Все существенное уже было сделано: ноги, руки, шея, уши были уже особенно тщательно, по бальному, вымыты, надушены и напудрены; обуты уже были шелковые, ажурные чулки и белые атласные башмаки с бантиками; прически были почти окончены. Соня кончала одеваться, графиня тоже; но Наташа, хлопотавшая за всех, отстала. Она еще сидела перед зеркалом в накинутом на худенькие плечи пеньюаре. Соня, уже одетая, стояла посреди комнаты и, нажимая до боли маленьким пальцем, прикалывала последнюю визжавшую под булавкой ленту.
– Не так, не так, Соня, – сказала Наташа, поворачивая голову от прически и хватаясь руками за волоса, которые не поспела отпустить державшая их горничная. – Не так бант, поди сюда. – Соня присела. Наташа переколола ленту иначе.
– Позвольте, барышня, нельзя так, – говорила горничная, державшая волоса Наташи.
– Ах, Боже мой, ну после! Вот так, Соня.
– Скоро ли вы? – послышался голос графини, – уж десять сейчас.

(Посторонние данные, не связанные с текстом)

-- ==== Sys2Proof/Laws/State.lean ====
section
/-!
SUPPORT. The fields of State under the updates that every meaning is built from: one lemma for each field an update leaves
alone.
-/

namespace Sys2Proof.Machine

@[simp] theorem State.withTask_agenda (s : State) (id : Nat) (f : Task → Task) : (s.withTask id f).agenda = s.agenda := rfl
@[simp] theorem State.withTask_cursor (s : State) (id : Nat) (f : Task → Task) : (s.withTask id f).cursor = s.cursor := rfl
@[simp] theorem State.withTask_choices (s : State) (id : Nat) (f : Task → Task) : (s.withTask id f).choices = s.choices := rfl
@[simp] theorem State.withTask_cur (s : State) (id : Nat) (f : Task → Task) : (s.withTask id f).cur = s.cur := rfl
@[simp] theorem State.withTask_fresh (s : State) (id : Nat) (f : Task → Task) : (s.withTask id f).fresh = s.fresh := rfl
@[simp] theorem State.withTask_time (s : State) (id : Nat) (f : Task → Task) : (s.withTask id f).time = s.time := rfl
@[simp] theorem State.withTask_mem (s : State) (id : Nat) (f : Task → Task) : (s.withTask id f).mem = s.mem := rfl
@[simp] theorem State.withTask_words (s : State) (id : Nat) (f : Task → Task) : (s.withTask id f).words = s.words := rfl
@[simp] theorem State.withTask_lineKeys (s : State) (id : Nat) (f : Task → Task) : (s.withTask id f).lineKeys = s.lineKeys := rfl
@[simp] theorem State.withTask_keyGens (s : State) (id : Nat) (f : Task → Task) : (s.withTask id f).keyGens = s.keyGens := rfl
@[simp] theorem State.withTask_poison (s : State) (id : Nat) (f : Task → Task) : (s.withTask id f).poison = s.poison := rfl
@[simp] theorem State.withTask_locks (s : State) (id : Nat) (f : Task → Task) : (s.withTask id f).locks = s.locks := rfl
@[simp] theorem State.withTask_bankFlags (s : State) (id : Nat) (f : Task → Task) : (s.withTask id f).bankFlags = s.bankFlags := rfl
@[simp] theorem State.withTask_serial (s : State) (id : Nat) (f : Task → Task) : (s.withTask id f).serial = s.serial := rfl
@[simp] theorem State.withTask_serialBank (s : State) (id : Nat) (f : Task → Task) : (s.withTask id f).serialBank = s.serialBank := rfl
@[simp] theorem State.withTask_queueWaits (s : State) (id : Nat) (f : Task → Task) : (s.withTask id f).queueWaits = s.queueWaits := rfl
@[simp] theorem State.withTask_landWindows (s : State) (id : Nat) (f : Task → Task) : (s.withTask id f).landWindows = s.landWindows := rfl
@[simp] theorem State.withTask_circuits (s : State) (id : Nat) (f : Task → Task) : (s.withTask id f).circuits = s.circuits := rfl
@[simp] theorem State.withTask_nextTask (s : State) (id : Nat) (f : Task → Task) : (s.withTask id f).nextTask = s.nextTask := rfl
@[simp] theorem State.withTask_towers (s : State) (id : Nat) (f : Task → Task) : (s.withTask id f).towers = s.towers := rfl
@[simp] theorem State.withTask_hoops (s : State) (id : Nat) (f : Task → Task) : (s.withTask id f).hoops = s.hoops := rfl
@[simp] theorem State.withTask_reserved (s : State) (id : Nat) (f : Task → Task) : (s.withTask id f).reserved = s.reserved := rfl
@[simp] theorem State.withTask_frozenNodes (s : State) (id : Nat) (f : Task → Task) : (s.withTask id f).frozenNodes = s.frozenNodes := rfl
@[simp] theorem State.withTask_collectives (s : State) (id : Nat) (f : Task → Task) : (s.withTask id f).collectives = s.collectives := rfl
@[simp] theorem State.withTask_works (s : State) (id : Nat) (f : Task → Task) : (s.withTask id f).works = s.works := rfl
@[simp] theorem State.withTask_links (s : State) (id : Nat) (f : Task → Task) : (s.withTask id f).links = s.links := rfl
@[simp] theorem State.withTask_sensors (s : State) (id : Nat) (f : Task → Task) : (s.withTask id f).sensors = s.sensors := rfl
@[simp] theorem State.withTask_trips (s : State) (id : Nat) (f : Task → Task) : (s.withTask id f).trips = s.trips := rfl
@[simp] theorem State.withTask_hotDies (s : State) (id : Nat) (f : Task → Task) : (s.withTask id f).hotDies = s.hotDies := rfl
@[simp] theorem State.withTask_bobbin (s : State) (id : Nat) (f : Task → Task) : (s.withTask id f).bobbin = s.bobbin := rfl
@[simp] theorem State.withTask_bringUp (s : State) (id : Nat) (f : Task → Task) : (s.withTask id f).bringUp = s.bringUp := rfl
@[simp] theorem State.withTask_pumpsStalled (s : State) (id : Nat) (f : Task → Task) : (s.withTask id f).pumpsStalled = s.pumpsStalled := rfl
@[simp] theorem State.withTask_capReached (s : State) (id : Nat) (f : Task → Task) : (s.withTask id f).capReached = s.capReached := rfl
@[simp] theorem State.withTask_windowFeed (s : State) (id : Nat) (f : Task → Task) : (s.withTask id f).windowFeed = s.windowFeed := rfl
@[simp] theorem State.withTask_verif (s : State) (id : Nat) (f : Task → Task) : (s.withTask id f).verif = s.verif := rfl
@[simp] theorem State.withTask_node (s : State) (id : Nat) (f : Task → Task) : (s.withTask id f).node = s.node := rfl
@[simp] theorem State.withTask_run (s : State) (id : Nat) (f : Task → Task) : (s.withTask id f).run = s.run := rfl
@[simp] theorem State.withTask_rstcause (s : State) (id : Nat) (f : Task → Task) : (s.withTask id f).rstcause = s.rstcause := rfl
@[simp] theorem State.withTask_refusedNext (s : State) (id : Nat) (f : Task → Task) : (s.withTask id f).refusedNext = s.refusedNext := rfl
@[simp] theorem State.withTask_pool (s : State) (id : Nat) (f : Task → Task) : (s.withTask id f).pool = s.pool := rfl
@[simp] theorem State.withTask_thrw (s : State) (id : Nat) (f : Task → Task) : (s.withTask id f).thrw = s.thrw := rfl
@[simp] theorem State.withTask_feedcap (s : State) (id : Nat) (f : Task → Task) : (s.withTask id f).feedcap = s.feedcap := rfl
@[simp] theorem State.withTask_asbase (s : State) (id : Nat) (f : Task → Task) : (s.withTask id f).asbase = s.asbase := rfl
@[simp] theorem State.withTask_tlbAsid (s : State) (id : Nat) (f : Task → Task) : (s.withTask id f).tlbAsid = s.tlbAsid := rfl
@[simp] theorem State.withTask_tlbVa (s : State) (id : Nat) (f : Task → Task) : (s.withTask id f).tlbVa = s.tlbVa := rfl
@[simp] theorem State.withTask_tlbMode (s : State) (id : Nat) (f : Task → Task) : (s.withTask id f).tlbMode = s.tlbMode := rfl
@[simp] theorem State.withTask_tlbBusy (s : State) (id : Nat) (f : Task → Task) : (s.withTask id f).tlbBusy = s.tlbBusy := rfl
@[simp] theorem State.withTask_el (s : State) (id : Nat) (f : Task → Task) : (s.withTask id f).el = s.el := rfl
@[simp] theorem State.withTask_incfg (s : State) (id : Nat) (f : Task → Task) : (s.withTask id f).incfg = s.incfg := rfl
@[simp] theorem State.withTask_egcfg (s : State) (id : Nat) (f : Task → Task) : (s.withTask id f).egcfg = s.egcfg := rfl
@[simp] theorem State.withTask_outbox (s : State) (id : Nat) (f : Task → Task) : (s.withTask id f).outbox = s.outbox := rfl

@[simp] theorem State.withHoop_agenda (s : State) (h : Nat) (f : Hoop → Hoop) : (s.withHoop h f).agenda = s.agenda := rfl
@[simp] theorem State.withHoop_cursor (s : State) (h : Nat) (f : Hoop → Hoop) : (s.withHoop h f).cursor = s.cursor := rfl
@[simp] theorem State.withHoop_choices (s : State) (h : Nat) (f : Hoop → Hoop) : (s.withHoop h f).choices = s.choices := rfl
@[simp] theorem State.withHoop_cur (s : State) (h : Nat) (f : Hoop → Hoop) : (s.withHoop h f).cur = s.cur := rfl
@[simp] theorem State.withHoop_fresh (s : State) (h : Nat) (f : Hoop → Hoop) : (s.withHoop h f).fresh = s.fresh := rfl
@[simp] theorem State.withHoop_time (s : State) (h : Nat) (f : Hoop → Hoop) : (s.withHoop h f).time = s.time := rfl
@[simp] theorem State.withHoop_mem (s : State) (h : Nat) (f : Hoop → Hoop) : (s.withHoop h f).mem = s.mem := rfl
@[simp] theorem State.withHoop_words (s : State) (h : Nat) (f : Hoop → Hoop) : (s.withHoop h f).words = s.words := rfl
@[simp] theorem State.withHoop_lineKeys (s : State) (h : Nat) (f : Hoop → Hoop) : (s.withHoop h f).lineKeys = s.lineKeys := rfl
@[simp] theorem State.withHoop_keyGens (s : State) (h : Nat) (f : Hoop → Hoop) : (s.withHoop h f).keyGens = s.keyGens := rfl
@[simp] theorem State.withHoop_poison (s : State) (h : Nat) (f : Hoop → Hoop) : (s.withHoop h f).poison = s.poison := rfl
@[simp] theorem State.withHoop_locks (s : State) (h : Nat) (f : Hoop → Hoop) : (s.withHoop h f).locks = s.locks := rfl
@[simp] theorem State.withHoop_bankFlags (s : State) (h : Nat) (f : Hoop → Hoop) : (s.withHoop h f).bankFlags = s.bankFlags := rfl
@[simp] theorem State.withHoop_serial (s : State) (h : Nat) (f : Hoop → Hoop) : (s.withHoop h f).serial = s.serial := rfl
@[simp] theorem State.withHoop_serialBank (s : State) (h : Nat) (f : Hoop → Hoop) : (s.withHoop h f).serialBank = s.serialBank := rfl
@[simp] theorem State.withHoop_queueWaits (s : State) (h : Nat) (f : Hoop → Hoop) : (s.withHoop h f).queueWaits = s.queueWaits := rfl
@[simp] theorem State.withHoop_landWindows (s : State) (h : Nat) (f : Hoop → Hoop) : (s.withHoop h f).landWindows = s.landWindows := rfl
@[simp] theorem State.withHoop_circuits (s : State) (h : Nat) (f : Hoop → Hoop) : (s.withHoop h f).circuits = s.circuits := rfl
@[simp] theorem State.withHoop_tasks (s : State) (h : Nat) (f : Hoop → Hoop) : (s.withHoop h f).tasks = s.tasks := rfl
@[simp] theorem State.withHoop_nextTask (s : State) (h : Nat) (f : Hoop → Hoop) : (s.withHoop h f).nextTask = s.nextTask := rfl
@[simp] theorem State.withHoop_towers (s : State) (h : Nat) (f : Hoop → Hoop) : (s.withHoop h f).towers = s.towers := rfl
@[simp] theorem State.withHoop_reserved (s : State) (h : Nat) (f : Hoop → Hoop) : (s.withHoop h f).reserved = s.reserved := rfl
@[simp] theorem State.withHoop_frozenNodes (s : State) (h : Nat) (f : Hoop → Hoop) : (s.withHoop h f).frozenNodes = s.frozenNodes := rfl
@[simp] theorem State.withHoop_collectives (s : State) (h : Nat) (f : Hoop → Hoop) : (s.withHoop h f).collectives = s.collectives := rfl
@[simp] theorem State.withHoop_works (s : State) (h : Nat) (f : Hoop → Hoop) : (s.withHoop h f).works = s.works := rfl
@[simp] theorem State.withHoop_links (s : State) (h : Nat) (f : Hoop → Hoop) : (s.withHoop h f).links = s.links := rfl
@[simp] theorem State.withHoop_sensors (s : State) (h : Nat) (f : Hoop → Hoop) : (s.withHoop h f).sensors = s.sensors := rfl
@[simp] theorem State.withHoop_trips (s : State) (h : Nat) (f : Hoop → Hoop) : (s.withHoop h f).trips = s.trips := rfl
@[simp] theorem State.withHoop_hotDies (s : State) (h : Nat) (f : Hoop → Hoop) : (s.withHoop h f).hotDies = s.hotDies := rfl
@[simp] theorem State.withHoop_bobbin (s : State) (h : Nat) (f : Hoop → Hoop) : (s.withHoop h f).bobbin = s.bobbin := rfl
@[simp] theorem State.withHoop_bringUp (s : State) (h : Nat) (f : Hoop → Hoop) : (s.withHoop h f).bringUp = s.bringUp := rfl
@[simp] theorem State.withHoop_pumpsStalled (s : State) (h : Nat) (f : Hoop → Hoop) : (s.withHoop h f).pumpsStalled = s.pumpsStalled := rfl
@[simp] theorem State.withHoop_capReached (s : State) (h : Nat) (f : Hoop → Hoop) : (s.withHoop h f).capReached = s.capReached := rfl
@[simp] theorem State.withHoop_windowFeed (s : State) (h : Nat) (f : Hoop → Hoop) : (s.withHoop h f).windowFeed = s.windowFeed := rfl
@[simp] theorem State.withHoop_verif (s : State) (h : Nat) (f : Hoop → Hoop) : (s.withHoop h f).verif = s.verif := rfl
@[simp] theorem State.withHoop_node (s : State) (h : Nat) (f : Hoop → Hoop) : (s.withHoop h f).node = s.node := rfl
@[simp] theorem State.withHoop_run (s : State) (h : Nat) (f : Hoop → Hoop) : (s.withHoop h f).run = s.run := rfl
@[simp] theorem State.withHoop_rstcause (s : State) (h : Nat) (f : Hoop → Hoop) : (s.withHoop h f).rstcause = s.rstcause := rfl
@[simp] theorem State.withHoop_refusedNext (s : State) (h : Nat) (f : Hoop → Hoop) : (s.withHoop h f).refusedNext = s.refusedNext := rfl
@[simp] theorem State.withHoop_pool (s : State) (h : Nat) (f : Hoop → Hoop) : (s.withHoop h f).pool = s.pool := rfl
@[simp] theorem State.withHoop_thrw (s : State) (h : Nat) (f : Hoop → Hoop) : (s.withHoop h f).thrw = s.thrw := rfl
@[simp] theorem State.withHoop_feedcap (s : State) (h : Nat) (f : Hoop → Hoop) : (s.withHoop h f).feedcap = s.feedcap := rfl
@[simp] theorem State.withHoop_asbase (s : State) (h : Nat) (f : Hoop → Hoop) : (s.withHoop h f).asbase = s.asbase := rfl
@[simp] theorem State.withHoop_tlbAsid (s : State) (h : Nat) (f : Hoop → Hoop) : (s.withHoop h f).tlbAsid = s.tlbAsid := rfl
@[simp] theorem State.withHoop_tlbVa (s : State) (h : Nat) (f : Hoop → Hoop) : (s.withHoop h f).tlbVa = s.tlbVa := rfl
@[simp] theorem State.withHoop_tlbMode (s : State) (h : Nat) (f : Hoop → Hoop) : (s.withHoop h f).tlbMode = s.tlbMode := rfl
@[simp] theorem State.withHoop_tlbBusy (s : State) (h : Nat) (f : Hoop → Hoop) : (s.withHoop h f).tlbBusy = s.tlbBusy := rfl
@[simp] theorem State.withHoop_el (s : State) (h : Nat) (f : Hoop → Hoop) : (s.withHoop h f).el = s.el := rfl
@[simp] theorem State.withHoop_incfg (s : State) (h : Nat) (f : Hoop → Hoop) : (s.withHoop h f).incfg = s.incfg := rfl
@[simp] theorem State.withHoop_egcfg (s : State) (h : Nat) (f : Hoop → Hoop) : (s.withHoop h f).egcfg = s.egcfg := rfl
@[simp] theorem State.withHoop_outbox (s : State) (h : Nat) (f : Hoop → Hoop) : (s.withHoop h f).outbox = s.outbox := rfl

– Сейчас, сейчас. – А вы готовы, мама?
– Только току приколоть.
– Не делайте без меня, – крикнула Наташа: – вы не сумеете!
– Да уж десять.
На бале решено было быть в половине одиннадцатого, a надо было еще Наташе одеться и заехать к Таврическому саду.
Окончив прическу, Наташа в коротенькой юбке, из под которой виднелись бальные башмачки, и в материнской кофточке, подбежала к Соне, осмотрела ее и потом побежала к матери. Поворачивая ей голову, она приколола току, и, едва успев поцеловать ее седые волосы, опять побежала к девушкам, подшивавшим ей юбку.
Дело стояло за Наташиной юбкой, которая была слишком длинна; ее подшивали две девушки, обкусывая торопливо нитки. Третья, с булавками в губах и зубах, бегала от графини к Соне; четвертая держала на высоко поднятой руке всё дымковое платье.
– Мавруша, скорее, голубушка!
– Дайте наперсток оттуда, барышня.
– Скоро ли, наконец? – сказал граф, входя из за двери. – Вот вам духи. Перонская уж заждалась.
– Готово, барышня, – говорила горничная, двумя пальцами поднимая подшитое дымковое платье и что то обдувая и потряхивая, высказывая этим жестом сознание воздушности и чистоты того, что она держала.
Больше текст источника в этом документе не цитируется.